Security Analogy: If, by now, you understand what I'm hinting at (that is, the gov't is saying we should have doctors grab us and say cough because we think it's good and also because it might be cheaper for society at large) you are probably yelling, "I can choose not to get the healthcare" (and suffer the fine) or, "I don't have to get the physical or pap smear even if I'm paying for Obama care." Well, you can not only opt in to whatever search you want by the TSA, but can opt out of the search entirely by seeking an alternative mode of transportation. The searches that are protected by the constitution are not those that people can opt out of. You are free from the police taking you and forcibly searching you. On the other hand, the gov't has already created non negotiable searches in areas that are in the national interest: Can you opt out of a search when you enter a Court? What about the National Archives, US Customs & Commerce building, the National Gallery of Art, Military installations? Can you opt out of being searched when you enter Wall Street or any of the Federal Reserve Banks? What about when you enter the country? What about when the gov't forces sensitive industries (Power, telecom, Defense, Urban sanitation/water servicesm, etc) to incur increased costs (mind you, with no compensation) by mandating them to implace security procedures against terrorist and cyber attacks, should the gov't be allowed to hurt these firms this way? We/not rights extremists/society/America say yes, because we need to internalize the externality of security. This isn't a new thing and this isn't a pathway to dictatorship. If Russia does a denial of service attack, if China obtains industrial technology and produces same good without spending on R&D for it, or a plane explodes at a massive international financial installation, we all pay for it even if we aren't hurt/killed by it. It is better for gov't to intervene in this case and force either a limitation on our rights, a policy mandate, or a tax, in order for the majority to be benefited. The bill of rights was not intended for externalities of someone's use of their civil rights to infringe on others, it's not a blank check and never was meant to be.

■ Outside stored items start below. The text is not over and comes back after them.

/-- Barges and Gridder requests start: in Run and Idle, with no entry in progress. -/
def State.serves (s : State) : Bool := s.awake && s.power.runOn.isNone && s.power.entering.isNone

/-- The sensor ports and the Weir have power: not in the run-on after a trip (Table 19.3). -/
def State.portsOn (s : State) : Bool := s.awake && s.power.runOn.isNone

/-- HOME of a cascade context: the lowest live ID in its MASK (R398); none for any other context. -/
def State.home (s : State) (c : Nat) : Option Nat :=
  let m := s.casc.masks.at c 0
  if 2 ≤ ((List.range 4).filter (flag m)).length then (List.range 4).find? fun i => flag m i && flag s.casc.live i
  else none

/-! ## Device time (R337 to R340) -/

/-- One nanosecond of elapsed time, in its unit of 2^−32 ns. -/
abbrev nsUnit : Nat := 2 ^ 32

/-- Elapsed time in ns. -/
def State.ns (s : State) : Nat := s.clock.elapsed / nsUnit

/-- TIME_NOW_LO: bits [63:32] of the accumulator. -/
def State.nowLo (s : State) : Nat := s.clock.acc.toNat / nsUnit

/-- The upper word of full device time: ERA + PEND. -/
def State.nowHi (s : State) : Nat := (s.clock.era + s.clock.pend) % 2 ^ 32

/-- Full device time in ns (R338). -/
def State.fullTime (s : State) : Nat := s.nowHi * 2 ^ 32 + s.nowLo

/-- A 32-bit stamp extended to full device time: the latest time not after now with that lower word (R280). -/
def State.extend (s : State) (stamp : Nat) : Nat :=
  let age := (s.nowLo + 2 ^ 32 - stamp) % 2 ^ 32
  s.fullTime - age

/-! ## Telemetry (R365, R366) -/

/-- Raises TEL_LOST and the LOST field of the next record. -/
def telDrop : Act Unit := do
  let s ← Act.get
  Act.make (.sdio { s.sdio with telDropped := s.sdio.telDropped + 1 })
  Act.countSat .sdioTelLost 0 31 0

/-- The index of the oldest record that is no fault record. -/
def oldestPlain (fifo : List (List Byte)) : Option Nat :=
  fifo.findIdx? fun r => r.headD 0 ≠ 4

/-- Generates one telemetry record. A fault record that finds the FIFO full takes the place of the oldest other. -/
def telemetry (type : Nat) (payload : List Byte) : Act Unit := do
  let s ← Act.get
  let seq := (s.sdio.telSeq + 1) % 65536
  Act.make (.sdio { s.sdio with telSeq := seq })
  if s.sdio.fifo.length < 256 then
    let r := bytesOf 4 (type + 65536 * seq) ++ bytesOf 4 s.nowLo ++ bytesOf 4 s.sdio.telDropped ++ bytesOf 4 0
    Act.make (.sdio { s.sdio with telSeq := seq, telDropped := 0, fifo := s.sdio.fifo ++ [r ++ fit 112 payload] })
  else
    telDrop
    match (if type = 4 then oldestPlain s.sdio.fifo else none) with
    | some i =>
      let t ← Act.get
      let r := bytesOf 4 (type + 65536 * seq) ++ bytesOf 4 s.nowLo ++ bytesOf 4 t.sdio.telDropped ++ bytesOf 4 0
      Act.make (.sdio { t.sdio with telDropped := 0, fifo := t.sdio.fifo.eraseIdx i ++ [r ++ fit 112 payload] })
    | none => nothing

/-! ## The fault logger (R457 to R460) -/

/-- What a fault record says (Table 21.3). ATYPE: 0 physical, 1 virtual, 2 index, 3 none. -/
structure FaultRec where
  code : Nat
  block : Nat
  ctx : Option Nat := none
  kind : Nat := 0
  atype : Nat := 3
  addr : Nat := 0
  syn : Nat := 0
  link : Nat := noLink
  job : Nat := 0
  slot : Nat := 0x7FF
  tag : Word := 0
  deriving DecidableEq, Repr

/-- The sixteen words of a record. -/
def FaultRec.words (f : FaultRec) (time seq : Nat) : List Word :=
  let w (n : Nat) : Word := Word.ofNat n
  let head := pack [(f.code, 0), (f.block, 8), (f.ctx.getD 0, 16), (b2n f.ctx.isNone, 26), (f.kind, 27), (f.atype, 29)]
  [w time, w head, w f.addr, w (f.addr / 2 ^ 32), w f.syn, w (f.syn / 2 ^ 32), w seq, w f.link,
   w ((if f.ctx.isNone then 0 else f.job % 65536) + f.slot % 2048 * 65536), f.tag, 0, 0, 0, 0, 0, 0]

/-- Writes one record and answers its SEQ: FAULT_LOST rises when it overwrites the oldest of 256 unread records;
then SDIO_INT_STAT.FAULT sets and telemetry takes a copy (R459, R460). -/
def fault (f : FaultRec) : Act Nat := do
  let s ← Act.get
  let seq := (s.faults.seq + 1) % 2 ^ 32
  let idx := s.faults.seq % 256
  let ws := f.words s.nowLo seq
  let full := s.faults.unread = 256
  Act.make (.faults { s.faults with
    records := s.faults.records.put idx ws, seq := seq,
    tail := if full then (s.faults.tail + 1) % 256 else s.faults.tail,
    unread := if full then 256 else s.faults.unread + 1 })
  if full then Act.countSat .faultLost 0 31 0
  Act.regField .sdioIntStat 0 1 1 1
  telemetry 4 (ws.flatMap fun w => bytesOf 4 w.toNat)
  return seq

/-- The order of records detected in one cycle: block ID, then context with NOCTX last, then address (R459). -/
def FaultRec.before (a b : FaultRec) : Bool :=
  let ca := a.ctx.getD 1024
  let cb := b.ctx.getD 1024
  a.block < b.block || (a.block = b.block && (ca < cb || (ca = cb && a.addr ≤ b.addr)))

/-- Places a record among those of its cycle. -/
def FaultRec.insert (f : FaultRec) : List FaultRec → List FaultRec
  | [] => [f]
  | g :: t => if f.before g then f :: g :: t else g :: FaultRec.insert f t

/-- Writes the records detected in one cycle that do not name one another, in the order of R459. -/
def faults (fs : List FaultRec) : Act Unit := do
  for f in fs.foldr FaultRec.insert [] do
    let _ ← fault f

/-- A retirement record (R463, R500). -/
def retireRecord (code block : Nat) (link : Nat := noLink) (ctx : Option Nat := none) : Act Nat :=
  fault { code, block, kind := 1, link, ctx }

/-- A repair record (R458): type and spare of SYNDROME. -/
def repairRecord (block type spare atype addr : Nat) (link : Nat := noLink) (ctx : Option Nat := none) : Act Nat :=
  fault { code := Code.ok, block, kind := 2, atype, addr, syn := type + spare * 2 ^ 32, link, ctx }

/-! ## Time passes -/

/-- One wrap of the nanosecond counter: PEND rises, or at 3 the wrap is lost (R338, R339). In Sleep the power manager
folds it at once (R420). -/
def wrapCounter : Act Unit := do
  let s ← Act.get
  if s.power.state = .sleep then
    Act.make (.clock { s.clock with era := (s.clock.era + 1) % 2 ^ 32 })
  else if s.clock.pend < 3 then
    Act.make (.clock { s.clock with pend := s.clock.pend + 1 })
  else
    Act.regField .timeStat 0 2 2 1
    let _ ← fault { code := Code.faultUnit, block := Block.time }

/-- `n` units of 2^−32 ns of elapsed time pass. The clock unit is off in Deep sleep and Off (Table 18.2). -/
def passUnits (n : Nat) : Act Unit := do
  let s ← Act.get
  let t := s.clock.acc.toNat + n
  Act.make (.pass n)
  if s.power.state = .run || s.power.state = .idle || s.power.state = .sleep then
    Act.make (.clock { s.clock with acc := BitVec.ofNat 64 t })
    for _ in List.range (t / 2 ^ 64) do
      wrapCounter

/-- Elapsed time reaches `ns` if it has not yet: an event that falls due at a time happens at that time (log
entry 3). -/
def reach (ns : Nat) : Act Unit := do
  let s ← Act.get
  if s.clock.elapsed < ns * nsUnit then passUnits (ns * nsUnit - s.clock.elapsed)

/-- `n` ns pass. -/
def passNs (n : Nat) : Act Unit := passUnits (n * nsUnit)

/-- Full device time reaches `t` if it has not yet. -/
def reachFull (t : Nat) : Act Unit := do
  let s ← Act.get
  if s.fullTime < t && s.power.state ≠ .deep && s.power.state ≠ .off then
    passUnits ((t - s.fullTime) * nsUnit - s.clock.acc.toNat % nsUnit)

/-! ## Physical memory (R18, R454, R501) -/

/-- The regions of Table 1.5. -/
inductive Region where
  | basin | weir | slice | psram | flash | control
  deriving DecidableEq, Repr

/-- The region a physical address lies in. -/
def regionAt (pa : Nat) : Option Region :=
  if pa < 0x2000_0000 then some .basin
  else if 0x8000_0000 ≤ pa ∧ pa < 0x8100_0000 then some .weir
  else if 0xA000_0000 ≤ pa ∧ pa < 0xA100_0000 then some .slice
  else if 0x10_0000_0000 ≤ pa ∧ pa < 0x16_0000_0000 then some .psram
  else if 0x100_0000_0000 ≤ pa ∧ pa < 0x180_0000_0000 then some .flash
  else if 0x7F00_0000_0000 ≤ pa ∧ pa < 0x7F00_0100_0000 then some .control
  else none

abbrev psramBase : Nat := 0x10_0000_0000
abbrev flashBase : Nat := 0x100_0000_0000
abbrev weirBase : Nat := 0x8000_0000
abbrev sliceBase : Nat := 0xA000_0000
abbrev controlBase : Nat := 0x7F00_0000_0000

/-- Physical address of cell `c` of engine `e` (Table 1.5). -/
def cellBase (e c : Nat) : Nat := e * 0x400_0000 + c * 0x4_0000

/-- The first address of the 1 KiB row an address lies in (Table 21.8): the key of a corrected-error count. A row of a
Weir bank holds every eighth line. -/
def rowOf (pa : Nat) : Nat :=
  if regionAt pa = some .weir then weirBase + (pa - weirBase) / 8192 * 8192 + (pa - weirBase) / 64 % 8 * 64
  else pa / 1024 * 1024

/-- Live channels at the last start, in rising order: those live now and those retired in service (R238, R240). -/
def State.channels (s : State) : List Nat :=
  (List.range 96).filter fun n => s.bitOf3 .pscLive n || (s.psram.at n {}).lost

/-- PSRAM channel of PSRAM-relative tile `t` (R238). -/
def State.channelOf (s : State) (t : Nat) : Nat :=
  let l := s.channels
  l.getD (t % l.length) 0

Did I post this correctly Melkor? It seems like it's jumping into the middle of an exsting conversation.
ReplyDeleteAlso, has anyone tried to post pictures recently? I just tried to post a picture and get nothing but 'Server Rejected', no matter what kind of picture I try to post. I'll try again tomorrow.
I don't know about the pic issue, Bud-D.
ReplyDeleteDo you actually believe this Melkor or are you just trying to start conversation? I think this is a very thoughtful analogy and analysis. I could not state this as clearly as you can. It is a very interesting take. But I take issue with the very premise that you are starting from in the case of health care, let me try to state it in the terms that you did: that by people not buying insurance or having health care these people are forcing an external cost on society, or the "collective". Is this what you are saying: If I don't have health care then I am incurring a cost on society, so that the government needs to force people to have health insurance or pay a fine so as to internalize this cost to the individual as opposed to the individual externalizing this cost on society? (I won't address the fact that the health care bill is a disaster from the point of view that it addresses Melkor's issue.)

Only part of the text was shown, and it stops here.